ACTIVITY
Your answer must be the lines of the entries below, exactly as written, from the first line through the line containing "after (step (prog".

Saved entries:
=-=-=

-- ==== Sys2Proof/Machine/Interrupts.lean ====
section
/-! DEFINITION. The return from interrupt, IRET (60_exceptions.md section 4). The check and the entry are in Ops.lean. -/

namespace Sys2Proof.Machine

/-- IRET: no check that an interrupt is in progress (60_exceptions.md R118; D24, log 17). -/
def execIret (s : State) : Result := checkedPop (instructionSource s) 9 s (interruptReturn s)

end Sys2Proof.Machine
end

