/-- For `IllegalRegisterOperandFaults` and every statement with `IllegalOperandsAreFaults`: A = 8, and A = 7 with B = 8. -/
theorem witness_IllegalRegisterOperandFaults :
    (∀ x : Mnemonic, x.format.hasRegA = true →
      (prog [opcodeMap x, 8#8, 0#8]).run = .running ∧ interruptCheck (prog [opcodeMap x, 8#8, 0#8]) = none ∧
      (prog [opcodeMap x, 8#8, 0#8]).byteAt 0#8 = opcodeMap x ∧ 7 < ((prog [opcodeMap x, 8#8, 0#8]).byteAt 1#8).toNat) ∧
    (∀ x : Mnemonic, x.format.hasRegB = true →
      (prog [opcodeMap x, 7#8, 8#8]).run = .running ∧ interruptCheck (prog [opcodeMap x, 7#8, 8#8]) = none ∧
      (prog [opcodeMap x, 7#8, 8#8]).byteAt 0#8 = opcodeMap x ∧ ((prog [opcodeMap x, 7#8, 8#8]).byteAt 1#8).toNat ≤ 7 ∧
      7 < ((prog [opcodeMap x, 7#8, 8#8]).byteAt 2#8).toNat) := by
  constructor <;> intro x <;> cases x <;> decide

/-- Also for `PcChangesInExactlyOneWay` after a fault. -/
theorem witness_FaultsArePrecise :
    after (step (prog [0x09#8])) = some ((prog [0x09#8]).setRun (.faulted (.stackUnderflow 0#8 (.instruction 0x09#8) 0xF4#8 1))) ∧
    after (exec .ret (prog [0x09#8])) = some ((prog [0x09#8]).setRun (.faulted (.stackUnderflow 0#8 (.instruction 0x09#8) 0xF4#8 1))) := by
  decide

theorem witness_HaltedOnlyByHlt :
    (prog [0x01#8]).run ≠ .halted ∧ see (prog [0x01#8]) (fun t => t.run) = some .halted := by decide

/-- A taken and an untaken jump, RET and IRET that complete. -/
theorem witness_PcChangesInExactlyOneWay :
    (after (exec (.jeq .r0) (State.reset.setFl 1#8))).map (fun t => t.run) = some .running ∧
    (after (exec (.jne .r0) (State.reset.setFl 1#8))).map (fun t => t.run) = some .running ∧
    (after (exec .ret (reg .r7 0xF3#8 State.reset))).map (fun t => t.run) = some .running ∧
    (after (exec .iret iretState)).map (fun t => t.run) = some .running ∧
    (after (exec (.push .r0) State.reset)).map (fun t => t.run) = some .running := by decide

/-- Each clause: CMP and IRET change fl, an entry saves it, ADD and JEQ run from a state with another fl. -/
theorem witness_FlagsWritersAndReaders :
    (after (exec (.cmp .r0 .r0) State.reset)).map (fun t => t.fl) = some 1#8 ∧
    (after (exec .iret (iretState.setFl 7#8))).map (fun t => (t.run, t.fl)) = some (.running, 0#8) ∧
    iretState.canPop 9 = true ∧
    entryState.mem.wf = true ∧ entryState.run = .running ∧
    (after (interruptEntry 0 entryState)).map (fun t => t.run) = some .running ∧
    (after (exec (.add .r0 .r0) State.reset)).isSome = true ∧
    (0xF9#8 : Byte).getLsbD 0 = (State.reset.setFl 0x01#8).fl.getLsbD 0 ∧
    (after (exec (.jeq .r0) (State.reset.setFl 0x01#8))).isSome = true ∧
    (after (exec (.jne .r0) (State.reset.setFl 0x01#8))).isSome = true := by decide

=-=-=

EXPECTED ANSWER
-- ==== Sys2Proof/Machine/Interrupts.lean ====
section
/-! DEFINITION. The return from interrupt, IRET (60_exceptions.md section 4). The check and the entry are in Ops.lean. -/

namespace Sys2Proof.Machine

/-- IRET: no check that an interrupt is in progress (60_exceptions.md R118; D24, log 17). -/
def execIret (s : State) : Result := checkedPop (instructionSource s) 9 s (interruptReturn s)

end Sys2Proof.Machine
end

/-- For `IllegalRegisterOperandFaults` and every statement with `IllegalOperandsAreFaults`: A = 8, and A = 7 with B = 8. -/
theorem witness_IllegalRegisterOperandFaults :
    (∀ x : Mnemonic, x.format.hasRegA = true →
      (prog [opcodeMap x, 8#8, 0#8]).run = .running ∧ interruptCheck (prog [opcodeMap x, 8#8, 0#8]) = none ∧
      (prog [opcodeMap x, 8#8, 0#8]).byteAt 0#8 = opcodeMap x ∧ 7 < ((prog [opcodeMap x, 8#8, 0#8]).byteAt 1#8).toNat) ∧
    (∀ x : Mnemonic, x.format.hasRegB = true →
      (prog [opcodeMap x, 7#8, 8#8]).run = .running ∧ interruptCheck (prog [opcodeMap x, 7#8, 8#8]) = none ∧
      (prog [opcodeMap x, 7#8, 8#8]).byteAt 0#8 = opcodeMap x ∧ ((prog [opcodeMap x, 7#8, 8#8]).byteAt 1#8).toNat ≤ 7 ∧
      7 < ((prog [opcodeMap x, 7#8, 8#8]).byteAt 2#8).toNat) := by
  constructor <;> intro x <;> cases x <;> decide

/-- Also for `PcChangesInExactlyOneWay` after a fault. -/
theorem witness_FaultsArePrecise :
    after (step (prog [0x09#8])) = some ((prog [0x09#8]).setRun (.faulted (.stackUnderflow 0#8 (.instruction 0x09#8) 0xF4#8 1))) ∧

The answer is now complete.